WHAT IS NEEDED
Report the count of lines in the records that contain "order", without any added text.

Extracted data entries
/-- The owner mask that a descriptor's source data carry (R46). -/
def sourceMask (s : State) (r : Ref) : Nat := masksOf s r.t.job (opReads r.d)

/-- Change a collective. -/
def modColl (t : TaskRef) (f : Coll → Coll) (s : State) : State :=
  modJob t.job (fun b => { b with colls := b.colls.map fun c => if c.task = t then f c else c }) s

/-- The collective of a descriptor. -/
def collAt (s : State) (t : TaskRef) : Option Coll := (tget s.jobs t.job).bind fun b => b.colls.find? fun c => c.task == t

/-- A collective ends: it leaves the list and its descriptor retires. -/
def endColl (t : TaskRef) (s : State) : State :=
  retire t (modJob t.job (fun b => { b with colls := b.colls.filter fun c => c.task != t }) s)

/-! ### The transfers that a member expects -/

/-- Narrowing code of a descriptor (R245). -/
def narrowCodeOf (d : Bytes) : Nat := rd d 32 1 % 4

/-- Chunk `c`'s element numbers of a reduction. -/
def collChunk (c : Coll) (x : TV) (sd k : Nat) : List Nat := chunkElems (c.kind == 0x23) x.ext sd c.members.length k

/-- Shard dimension of a collective: the input's (R245). -/
def shardDim (r : Ref) : Nat := tShard (((tget r.b.tensors (dT r.d 1)).map (·.raw)).getD [])

/-- The level at which a rank is a peer of this member, if it is one. -/
def peerLevel (c : Coll) (q : Nat) : Option Nat :=
  ((List.range (levels c.radices)).map (· + 1)).find? fun l => q != c.rank && (levelPeers c.radices c.rank l).contains q

/-- What a rank is to send, in order: the level, and its bytes; level 0 stands for a whole input, a verdict's word, or the
final chunk of an all_reduce. Nothing is sent where there are no bytes. -/
def expected (c : Coll) (r : Ref) (q : Nat) : List (Nat × Nat) :=
  let x := r.slotView 1
  if c.kind = 0x26 then [(0, 16)]
  else if c.kind = 0x21 then (if tensorBytes x = 0 then [] else [(0, tensorBytes x)])
  else
    let sd := shardDim r
    let reduce := match peerLevel c q with
      | none => []
      | some l => [(l, transferBytes (narrowCodeOf r.d) (crossing x l).1
          ((chunksFor c.radices c.rank c.rank l).map fun k => (collChunk c x sd k).length))]
    let final := if c.kind = 0x23 then [(0, fmtBytes x.fmt * (collChunk c x sd q).length)] else []
    (reduce ++ final).filter fun e => decide (0 < e.2)

/-- Transfers of a rank so far, in order. -/
def gotOf (c : Coll) (q : Nat) : List Transfer := c.got.filter fun t => t.rank == q

/-- The bytes of a rank's transfer of a level, once whole. -/
def transferOf (c : Coll) (r : Ref) (q l : Nat) : Option Bytes :=
  (((expected c r q).zip (gotOf c q)).find? fun x => x.1.1 == l && x.2.done).map (·.2.bytes)

/-- A rank's transfer of a level has come, or it sends none. -/
def hasCome (c : Coll) (r : Ref) (q l : Nat) : Bool :=
  !((expected c r q).any fun e => e.1 == l) || (transferOf c r q l).isSome

/-! ### Reduction (R392, R402) -/

/-- The values that a member brings to level 1: its logical values, with the error-feedback buffer's added (R402); their events. -/
def inputValues (r : Ref) (s : State) (l : List Nat) : List Val × NumFlags :=
  let m := srcOf s r.t.job
  let x := r.slotView 1
  gatherFlags (l.map fun n =>
    let v := logicalN m x n
    match r.optView 2 with
    | none => v
    | some e =>
      let y := logicalN m e n
      let z := addVal v.1 y.1
      (z.1, orFlags v.2 (orFlags y.2 (invalidIf z.2))))

/-- What error feedback writes for the chunks that a member narrows at level 1, by element number; +0 elsewhere. -/
def feedbackOf (c : Coll) (r : Ref) (sd : Nat) : Tab Val :=
  let code := narrowCodeOf r.d
  if (r.optView 2).isNone then []
  else
    let x := r.slotView 1
    let kept := chunksFor c.radices c.rank c.rank 1
    c.parts.foldl (fun t p =>
      let es := collChunk c x sd p.1
      let out : List Val := if kept.contains p.1 then p.2.map fun _ => .zero false
        else (blocks32 p.2).flatMap fun b =>
          if b.any Val.nonFinite then b.map fun _ => Val.zero false
          else (b.zip (narrowed code b)).map fun y => (addVal y.1 (negVal y.2)).1
      (es.zip out).foldl (fun t y => tset t y.1 y.2) t) []

/-- Send the level's transfers to every peer. -/
def sendLevel (t : TaskRef) (s : State) : State :=
  match collAt s t, refOf s t with
  | some c, some r =>
    let x := r.slotView 1
    let cr := crossing x c.level
    ((levelPeers c.radices c.rank c.level).filter (· != c.rank)).foldl (fun s q =>
      let chunks := (chunksFor c.radices c.rank q c.level).map fun k => tgetD c.parts k []
      if chunks.flatten.isEmpty then s
      else sendAll t.job (transferPackets (narrowCodeOf r.d) cr.1 cr.2 c.vc (c.members.getD q 0) (c.mask ||| sourceMask s r) c.tag chunks) s) s
  | _, _ => s

/-- The sums of a level over the contributions of its peers, in increasing digit (R392), with the events of the additions. -/
def sumLevel (c : Coll) (r : Ref) (l : Nat) : Tab (List Val) × NumFlags :=
  let x := r.slotView 1
  let sd := shardDim r
  let cr := crossing x l
  let mine := chunksFor c.radices c.rank c.rank l
  let sizes := mine.map fun k => (collChunk c x sd k).length
  let terms := (levelPeers c.radices c.rank l).map fun q =>
    if q = c.rank then mine.map fun k => tgetD c.parts k []
    else readTransfer (narrowCodeOf r.d) cr.1 cr.2 sizes ((transferOf c r q l).getD [])
  mine.zipIdx.foldl (fun t k =>
    let cols := terms.map fun y => y.getD k.2 []
    let sums := gatherFlags ((List.range (sizes.getD k.2 0)).map fun i =>
      match cols.map fun y => y.getD i (.zero false) with
      | [] => (.zero false, noFlags)
      | a :: rest => rest.foldl (fun acc b =>
          let z := addVal acc.1 b
          let x := roundTo .fp32 z.1
          (x.1, orFlags acc.2 (orFlags x.2 (invalidIf z.2)))) (a, noFlags))
    (tset t.1 k.1 sums.1, orFlags t.2 sums.2)) ([], noFlags)

/-! ### Endings -/

/-- Error-feedback values, written when the collective retires (R403). -/
def writeFeedback (c : Coll) (r : Ref) (s : State) : State :=
  match r.optView 2 with
  | none => s
  | some e =>
    let o := encodeTensor (srcOf s r.t.job) e fun n => (tget c.feedback n).map RealV.val
    raiseFlags (isGap r.t.job) r.core o.2.flags (applyStores r.t.job o.1 s)

/-- A reduction writes its output and retires (R160, R246, R301): bit 7 adds the old output exactly. -/
def finishReduction (c : Coll) (r : Ref) (vals : Nat → Val) (own : Nat → Bool) (s : State) : State :=
  let y := r.slotView 0
  let m := srcOf s r.t.job
  let acc := bit (rd r.d 32 1) 7
  let news := (List.range y.count).map fun n =>
    if acc && own n then
      let old := logicalN m y n
      let z := addVal (vals n) old.1
      (RealV.val z.1, orFlags old.2 (invalidIf z.2), false)
    else (RealV.val (vals n), noFlags, false)
  let fl := (List.range y.count).any fun n => (vals n).nonFinite
  let s := orMasks r.t.job c.mask (opWrites r.d) (finishOp r (oneOut y news) s)
  let bad := fl || (List.range y.count).any fun n => ((logicalN (srcOf s r.t.job) y n).1).nonFinite
  let s := if bad then setOverflow r.t.job 4 s else s
  endColl r.t (writeFeedback c r s)

/-- The final chunk of a member as it is stored (R393). -/
def finalChunk (c : Coll) (r : Ref) (s : State) : List Val :=
  let y := r.slotView 0
  let m := srcOf s r.t.job
  let es := chunkElems true y.ext 0 c.members.length c.rank
  (es.zip (tgetD c.parts c.rank [])).map fun p =>
    let v := if bit (rd r.d 32 1) 7 then (addVal p.2 (logicalN m y p.1).1).1 else p.2
    (mulVal (decodeBits y.fmt (convert y.fmt (mulVal v (.num (1 / y.ts))).1).bits) (.num y.ts)).1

ANSWER SECTION
2